A good overview of this tool you can find in: https://hortonworks.com/apache/flume/
Apache Flume is a distributed, reliable, and available service for efficiently collecting, aggregating, and moving large amounts of streaming data into the Hadoop Distributed File System (HDFS). It has a simple and flexible architecture based on streaming data flows; and is robust and fault tolerant with tunable reliability mechanisms for failover and recovery.
Its a vast question.
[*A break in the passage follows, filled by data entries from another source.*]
/-- What the device reads to test a wait: the objects of device memory, and the frame's wait block (R29, R32). -/
def waitReads (s : State) (job r : Nat) : List (Nat × Nat) :=
  let op := crWaitOp r
  let map := fun (a i : Nat) => if (bitmapLaunch s job a).isSome then [(a + i / 8, 1)] else []
  let l : List (Nat × Nat) := match crWaitKind r with
    | 5 => [(liveValue r (fld op 19 14), 8)]
    | 6 => map (liveValue r (fld op 19 14)) (liveValue r (fld op 13 8))
    | 7 => [(liveValue r (fld op 19 14), 16)]
    | 8 => (crSpill r + frWait, 120) :: (waitEntries s job (crSpill r)).flatMap (fun (w : WaitEnt) =>
        if w.kind = 5 then [(w.addr.toNat, 8)] else if w.kind = 6 then map w.addr.toNat w.operand.toNat else [])
    | _ => []
  l.filter (fun q => pathOf q.1 == 0 && addrFieldsOk q.1)

/-- The device tests the wait of a record: what its reads meet (R208), the notices of those that fault (R29), and whether the
wait is satisfied. -/
def testWait (s : State) (job r : Nat) : State × Bool :=
  ((waitFaults s job r).foldl (fun s a => faultNotice s job a srcDevice)
    ((waitReads s job r).foldl (fun t q => devMeet t job none (fld q.1 47 0) q.2) s), waitHolds s job r)

/-- WAIT_SATISFIED (R49): a WAITING unit whose condition holds becomes READY. -/
def execWaitSatisfied (job va : Nat) (s : State) : Res :=
  .next (match readRecord s job va with
    | none => s
    | some r =>
      let w := testWait s job r
      if s.power ≠ .on || crState r ≠ usWaiting || (ctxOfUnit s job va).isSome || !w.2 then s
      else
        enqueueUnit (writeRecord w.1 job va (crSet r usReady (crReason r))) job va)

end Sys2Proof.Machine
end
Apart from Structured/ Un-structured you may have to look on other parameters like frequency of ingestion, size of file, Is it a event or batch load, from where you are picking the data.
Sqoop(Structured)--> Used to import the RDBMS data into HDFS/Hive
Flume/Kafka/NiFi(Unstructured) --> Can be used to capture unstructured data into HDFS.
Choosing the client depends on the many other parameters apart from what I have mentioned above. Each tool has its own pros & cons. You may have to dig deep if it is other than learning purpose. Hope it helps!!